I am reading Milne, Algebraic Number Theory, and I came across with the following interesting example:
EXAMPLE 3.40 (For experts on Riemann surfaces.) Let $X$ and $Y$ be compact connected Riemann surfaces, and let $\alpha: Y \rightarrow X$ be a nonconstant holomorphic mapping. Write $\mathcal{M}(X)$ and $\mathcal{M}(Y)$ for the fields of meromorphic functions on $X$ and $Y$. The map $f \mapsto f \circ \alpha$ is an inclusion $\mathcal{M}(X) \hookrightarrow \mathcal{M}(Y)$ which makes $\mathcal{M}(Y)$ into a field of finite degree over $\mathcal{M}(X)$; let $m$ be this degree. Geometrically, the map is $m: 1$ except at a finite number of branch points.
Let $P \in X$ and let $\mathcal{O}_P$ be the set of meromorphic functions on $X$ that are holomorphic at $P$ - it is the discrete valuation ring attached to the discrete valuation $\mathrm{ord}_P$, and its maximal ideal is the set of meromorphic functions on $X$ that are zero at $P$. Let $B$ be the integral closure of $\mathcal{O}_P$ in $\mathcal{M}(Y)$. Let $\alpha^{-1}(P)=\left\{Q_1, \ldots, Q_g\right\}$ and let $e_i$ be the number of sheets of $Y$ over $X$ that coincide at $Q_i$. Then $\mathfrak{p} B=\prod \mathfrak{q}_i^{{e_i}}$, where $\mathfrak{q}_i$ is the prime ideal $\left\{f \in B \mid f\left(Q_i\right)=0\right\}$.
This is totally amazing, but I'm having trouble figuring out why this ought to be true (I don't know enough about Riemann surfaces).
I have a few guesses:
The exponents $e_i$ (ramification index) can also be computed as follows. Take a uniformizer $\pi$ at $P$, then $\alpha^*(\pi)\in\mathcal{M}(Y)$, and let $e_i$ be the valuation (ord) of $\alpha^*(\pi)$ at the point $Q_i$ in the fiber over $P$. That is, $e_i=\mathrm{ord}_{Q_i}(\alpha^*\pi)$
I think $B$ equals the intersection $\bigcap_{i=1}^g\mathcal{O}_{Q_i}$, where $\mathcal{O}_{Q_i}\subset\mathcal{M}(Y)$ is the local ring of $Y$ at $Q_i$.

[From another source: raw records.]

/-- THE commands. One constructor per row of spec/opcode_table.json, in the table's order. -/
inductive Instr where
  -- power-up and firmware (ch. 19, 20)
  | standbyPowerOn (slotPins : BitVec 6) (resetPinLow : Bool)
  | eclosion (obs : EclosionObs)
  | siteGroupEnergise (g : Fin 16) (results : List RampResult)
  | firmwareBoot (served : List (WlPort × Bytes))
  | firmwareRetry (served : List (WlPort × Bytes))
  | ccImageLoad (cc : CcId) (read1 read2 : Bytes)
  | patternTestDone (c : CoreId) (pass : Bool)
  | ready
  | epochRecovery (p : PartId)
  -- the core's command set (ch. 05, 07)
  | sequencerIssue (c : CoreId)
  | nop (c : CoreId)
  | wait (c : CoreId)
  | signal (c : CoreId)
  | fence (c : CoreId)
  | jump (c : CoreId)
  | step (c : CoreId)
  | endCmd (c : CoreId)
  | stream (c : CoreId) (ecc : EccObs)
  | load (c : CoreId) (ecc : EccObs)
  | store (c : CoreId)
  | mma (c : CoreId) (obs : MmaObs)
  | mmaT (c : CoreId) (obs : MmaObs)
  | qact (c : CoreId)
  | qent (c : CoreId)
  | vop (c : CoreId)
  | vred (c : CoreId)
  | vcvt (c : CoreId)
  | vnorm (c : CoreId)
  | rope (c : CoreId)
  | sweep (c : CoreId)
  | hubSweepTake (p : PartId)
  | sweepService (c : CoreId)
  | sweepResult (p : PartId)
  | gate (c : CoreId)
  | xsel (c : CoreId)
  | xnext (c : CoreId)
  | xstream (c : CoreId) (ecc : EccObs)
  | xacc (c : CoreId)
  | send (c : CoreId)
  | read (c : CoreId)
  | mcast (c : CoreId)
  | reduce (c : CoreId)
  | signalR (c : CoreId)
  | inl (c : CoreId)
  | sampleK (c : CoreId)
  | sampleM (c : CoreId)
  | sampleD (c : CoreId)
  | stopchk (c : CoreId)
  | commit (c : CoreId)
  | plateFold (c : CoreId)
  | randC (c : CoreId)
  | randH (c : CoreId)
  | tread (c : CoreId)
  | reduceU (c : CoreId)
  | seqRun (c : CoreId) (base : BitVec 17)
  | seqHalt (c : CoreId)
  | seqResume (c : CoreId) (index : BitVec 17)
  | grantRelease (cl : ClusterId) (me : Fin 64)
  | engineClockGate (c : CoreId)
  -- the fabric (ch. 06)
  | packetRoute (r : RouterId) (inPort : PortIx) (vc : Vc) (pkt : Packet) (ecc : EccObs)
  | write (r : RouterId) (vc : Vc) (pkt : Packet)
  | readReq (r : RouterId) (vc : Vc) (pkt : Packet)
  | readRsp (r : RouterId) (vc : Vc) (pkt : Packet)
  | inline (r : RouterId) (vc : Vc) (pkt : Packet)
  | mcastForward (r : RouterId) (inPort : PortIx) (vc : Vc) (pkt : Packet)
  | ackToken (r : RouterId) (fromPort : PortIx) (tree : Fin 64) (partialSt : Bool)
  | reduceCombine (r : RouterId) (tree : Fin 64)
  | linkResync (r : RouterId) (sb : Sideband)
  | ctrlSignal (m : CtrlMsg)
  | icuDoorbell (cc : CcId) (m : CtrlMsg)
  | err (m : CtrlMsg)
  | regRd (m : CtrlMsg)
  | regWr (m : CtrlMsg)
  | regRsp (m : CtrlMsg)
  | mgmt (m : CtrlMsg)
  | icuGroupTimeout (cc : CcId) (g : Fin 16)
  | icuClaim (cc : CcId)
  | icuSrcWrite (cc : CcId) (n : Fin 1024) (value : W64)
  -- steps and checks (ch. 02, 04)
  | regionStep (p : PartId) (region : Nat)
  | dupCompare (p : PartId) (owner partner : CoreId) (cmdIndex : W32) (silent silent1 : List (Nat × W32))
  | marginRemove (c : CoreId)
  | shadowCheckDone (c : CoreId) (region : Nat) (src : Option (BitVec 18 × BitVec 18))
  | shareUpdate
  -- partitions, jobs and requests (ch. 02, 10, 22, 25)
  | partDef (req : DapReq) (p : PartId) (value : W64)
  | siteClearDone (site : SiteId)
  | partitionClearDone (p : PartId)
  | jobStart (req : DapReq) (addr : W64) (desc : Option Bytes)
  | jobLoad (p : PartId) (file : Option LayoutFile) (instarDesc : Option Bytes) (instarFile : Option LayoutFile)
      (checkpoint : Option Bytes)
  | jobEnd (req : DapReq) (value : Byte)
  | submit (q : BitVec 16) (index : W32) (entry : Bytes)
  | cancel (q : BitVec 16) (index : W32) (entry : Bytes)
  | mask (q : BitVec 16) (index : W32) (entry : Bytes) (bitmap : Option Bytes)
  | continueReq (q : BitVec 16) (index : W32) (entry : Bytes) (tokens : Option Bytes)
  | release (q : BitVec 16) (index : W32) (entry : Bytes)
  | batch (q : BitVec 16) (index : W32) (entry : Bytes) (tokens segs loss : Option Bytes)
  | replay (q : BitVec 16) (index : W32) (entry : Bytes) (record : Option Bytes)
  | replayResume (q : BitVec 16) (index : W32) (entry : Bytes) (record : Option Bytes) (tokens : List Bytes)
  | admission (p : PartId)
  | tokenPost (h : Slot)
  | park (h : Slot)
  | cocoonImport (h : Slot) (image : Option Bytes)
  | ttlExpire (h : Slot)
  | draftLoad (req : DapReq) (addr : W64) (desc : Option Bytes) (file : Option LayoutFile)
  | draftUnload (req : DapReq) (value : Byte)
  | specCycle (h : Slot) (draws : List SpecDraw)
  | specProbe (h : Slot) (draws : List SpecDraw)
  -- weights and Instar (ch. 12, 13)
  | moultStart (req : DapReq) (addr : W64) (desc : Option Bytes) (manifest : Option Bytes)
  | moultAbort (req : DapReq) (value : Byte)
  | moultTimeout (p : PartId)
  | manifestVerify (manifest : Bytes)
  | shardArrive (p : Option PartId) (epoch : Bytes) (index : Nat) (image : Bytes)
  | drainSwap (p : PartId)
  | scrubPass (cl : ClusterId)
  | chainFence (req : DapReq) (value : Byte)
  | instarBatchDone (p : PartId) (losses : List F32) (grads : List F32)
  | checkpoint (p : PartId)
  | instarExport (req : DapReq) (value : Byte)
  -- faults (ch. 14, 15)
  | stepReplay (p : PartId) (f : FaultReport)
  | stepWatchdog (p : PartId) (region : Nat)
  | jobRestart (p : PartId) (cause : BitVec 16)
  | requestRestart (h : Slot)
  | unitFenced (unit : W32) (cause : BitVec 16)
  | unfence (req : DapReq) (unit : W32) (testPass : Bool)
  | patrol (cl : ClusterId) (ecc : EccObs)
  | eventRecord
  | binoHello (p : PartId) (peer : Bytes)
  | subp (p : PartId) (msg : Bytes)
  | binoTimeout (p : PartId)
  -- clocks and power (ch. 16, 17)
  | meridianUnlock (site : SiteId)
  | refclkFail
  | sagWarn (millivolts : Nat)
  | sagClear
  | sagReset (millivolts : Nat)
  | overvoltage (millivolts : Nat)
  | inputCollapse
  | mainInputLoss
  | shareDivide (pBase : F32)
  | siteTrip (site : SiteId) (undervoltage : Bool)
  | reEnergise (req : DapReq) (site : Byte) (probe : RampResult)
  | reenergiseWindowClose
  | reenergiseDone (failed : List (Fin 256))
  | phaseLost (cl : ClusterId) (phases : List (Fin 4)) (cause : Fin 3)
  | droopResponse (cl : ClusterId) (obs : DroopObs)
  | avsUpdate (cl : ClusterId) (slackMin : Byte)
  -- cooling (ch. 18)
  | traySensorRead (inlet outlet : Option (BitVec 16))
  | flowPulse (lowUs : Nat)
  | hotspotRead (site : SiteId) (h : Fin 20) (a b : Option (BitVec 16))
  | rthSample
  | almanacUpdate
  | lthUpdate (cl : ClusterId)
  | thermtrip (site : SiteId)
  | thermtripClear (req : DapReq) (site : Byte)
  | flowLow
  | flowImplausible
  | coolantStop
  | coolantRestored
  | coolantPowerdown
  -- resets and sleep (ch. 19)
  | resetRelease
  | resetRequestW (req : DapReq)
  | resetRequestM (req : DapReq)
  | resetReqN (lowUs : Nat)
  | diapauseEnter (req : DapReq)
  | diapauseWake (src : Option WlPort) (req : DapReq)
  | standbyEnter (req : DapReq)
  | standbyExit (req : Option DapReq)
  -- live update and Stewards (ch. 20)
  | fwUpdate (req : DapReq) (addr : W64) (rel : Option Bytes)
  | coreReload (cc : CcId) (read1 read2 : Bytes)
  | fwUpdateDone
  | stewardHeartbeat
  | stewardHandover
  | stewardFailover
  -- management (ch. 21)
  | dapSegment (path : DapPath) (source : Nat) (data : Bytes) (first last : Bool)
  | dapReassemblyTimeout (path : DapPath) (source : Nat)
  | dapOpen (req : DapReq) (body : Bytes)
  | dapProve (req : DapReq) (cert : Bytes)
  | dapClose (req : DapReq)
  | dapRead (req : DapReq) (body : Bytes)
  | dapWrite (req : DapReq) (body : Bytes)
  | auditExport (req : DapReq) (body : Bytes)
  | auditAck (req : DapReq) (body : Bytes)
  | sessionIdleTimeout (session : BitVec 32)
  | credentialUnlock (fp : Bytes)
  | pathQuarantineEnd (path : DapPath)
  -- Wenlink (ch. 23)
  | wlDetect (n : WlPort) (lanes : Byte)
  | wlTrain (n : WlPort) (obs : TrainObs)
  | wlCapability (n : WlPort) (block : Bytes)
  | wlDown (n : WlPort)
  | wlRetrain (n : WlPort) (recovered : Bool)
  | wlFlit (n : WlPort) (flit : Bytes)
  | wlReplayTimeout (n : WlPort)
  | wlTapAdapt (n : WlPort)
  | cpl (n : WlPort) (tag : BitVec 16) (error : Bool) (data : Bytes)
  | mrdTimeout (n : WlPort) (tag : BitVec 16)
  | wlDoorbell (n : WlPort) (queue : BitVec 16) (index : W32) (hostTime : W64)
  | stamp (n : WlPort) (hostTime : W64)
  | qcreate (n : WlPort) (tag : BitVec 16) (payload : Bytes)
  | qdelete (n : WlPort) (tag : BitVec 16) (payload : Bytes)
  | parkArea (n : WlPort) (tag : BitVec 16) (base length : W64)
  | wlQuarantineEnd (n : WlPort)
  | portRelease (req : DapReq) (port : Byte)
  | portHoldExpire (n : WlPort)
  -- Heliostat (ch. 24)
  | hlDetect (s : HlPort) (lanes : Byte)
  | hlTrain (s : HlPort) (obs : TrainObs) (peerGen : Fin 3)
  | hlHello (s : HlPort) (hello : Bytes) (chain : Bytes) (sig : Bytes)
  | hlDown (s : HlPort)
  | hlRetrain (s : HlPort) (recovered : Bool)
  | hlFlit (s : HlPort) (flit : Bytes)
  | hlReplayTimeout (s : HlPort)
  | hopHandoff (s : HlPort) (p : PartId) (stepNum : W64) (rows : HopRows)
  | hopAck (s : HlPort) (p : PartId) (stepNum : W64)
  | hopAckTimeout (s : HlPort) (p : PartId)
  | hlQuarantineEnd (s : HlPort)
  | hlPortRelease (req : DapReq) (port : Byte)
  -- security (ch. 25)
  | publisherCert (req : DapReq) (n : Fin 8) (cert : Cert)
  | publisherFp (req : DapReq) (n : Fin 8) (fp : Bytes)
  | quoteRequest (req : DapReq) (nonce : Bytes)
  | quoteIssued
  | makerEpochMin (req : DapReq) (value : Byte)
  | debugUnlock (req : DapReq) (value : Byte)
  | debugLock (req : DapReq) (value : Byte)
  | debugDmi (req : DapReq) (value : Bytes)
  | challengeTimeout (path : DapPath) (source : Nat) (txn : BitVec 16)
  | hlTapAdapt (s : HlPort)
  | reenergiseSettleTimeout
  | bothStewardsLoss
  deriving DecidableEq, Repr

Assuming that these claims are true, I can make sense of the statement. Here's how. This MSE post mentions that if $R$ a finite intersection of DVR's, then the maximal ideals of $R$ correspond to the maximal ideals of each DVR, and localization at those maximal ideals just give back those DVR's. Hence, (2) would imply that prime ideals (or maximal ideals, since $B$ is Dedekind) $\mathfrak{P}_i$ of $B$ correspond to points $Q_i$ in the fiber over $P$, and $B_{\mathfrak{P}_i}\cong\mathcal{O}_{Q_i}$. Furthermore, in this case the base ring $\mathcal{O}_P$ is a DVR, with unique maximal ideal $\mathfrak{p}=(\pi)$. By the general theorem about Dedekind domains, the exponents $e_i$ in the factorization of $\pi B$ are exactly the valuation of $\pi$ at the localizations at various prime ideals, which are isomorphic to the local rings $\mathcal{O}_{Q_i}$. Hence, $e_i=\mathrm{ord}_{Q_i}(\alpha^*\pi)$, which equals the number of sheets at $Q_i$, and we're finished by (1).
But now I don't know how to prove (1) and (2). For (1), I guess it should be a general fact about Riemann surfaces that can be found in textbooks (?) so maybe it shouldn't be too hard.
For (2), if $f\in \mathcal{M}(Y)$ is integral over $\mathcal{O}_P$, then writing down that monic polynomial equation satisfied by $f$ (using integrality) and looking at the constant term, one can see that f cannot have any pole at those points $Q_i$, so $B\subset \bigcap_{i=1}^g\mathcal{O}_{Q_i}$. But the reverse inclusion seems tricky, and I don't know how to do it.
My questions: Are my two guesses above correct (especially the second one)? How can I prove/disprove them? Since I am not an expert on Riemann surfaces, it would be great if you could provide references if you appeal to some general theorem in Riemann surfaces.
Any help would be appreciated, thanks!!!!!